++++ INFORMATION SHOWN
-- ==== Sys2Proof/Machine/Platform.lean ====
section
/-! DEFINITION. The OPEN parameters of 00_scope.md R6 in the form the spec allows them: every value these definitions can
take is a well-formed configuration, and every well-formed configuration is a value of them. -/

namespace Sys2Proof.Machine

/-- ALG_TABLE (00_scope.md R7, 92_eei_decisions.md D3): entries 0 to 2 are fixed; an entry 3 to 15 is present only when
the configuration gives one and it is well formed (log 6). -/
def algTable (alg : BitVec 4) : Option AlgDesc :=
  match alg.toNat with
  | 0 => some { L := 20, B := 64 }
  | 1 => some { L := 32, B := 64 }
  | 2 => some { L := 64, B := 128 }
  | _ => (Config.extraAlgs alg).filter AlgDesc.wellFormed

/-- DEFAULT_ALG, one present ALG_TABLE index (00_scope.md R6; log 5): the configured choice where that entry is present. -/
def defaultAlg : BitVec 4 :=
  if (algTable Config.defaultAlgChoice).isSome then Config.defaultAlgChoice else 0

/-- The digest length of an algorithm, 0 where the entry is absent (the primitive is then not called,
41_hmac.md R121(c)). -/
def digestLen (alg : BitVec 4) : Nat :=
  match algTable alg with
  | some d => d.L
  | none => 0

/-- `hmacFn` (41_hmac.md R121): an Ok result has exactly ALG_TABLE[alg].L bytes (R121(b); log 7). -/
def hmacFn (alg : BitVec 4) (key : List Byte) (msg : Message) : HashResult :=
  match Config.hmacPort alg key msg with
  | .ok bytes => .ok (bytes.toList.take (digestLen alg))
  | .fail c => .fail c

/-- The parameters this machine runs on. -/
def platform : Primitive := { table := algTable, hash := hmacFn }

end Sys2Proof.Machine
end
++++++++
[BRIEF] The answer must be the lines from the one containing "def platform : Primitive" to the final line of the data above, copied exactly, both included, with nothing added.

[RESULT BELOW]
def platform : Primitive := { table := algTable, hash := hmacFn }

end Sys2Proof.Machine
end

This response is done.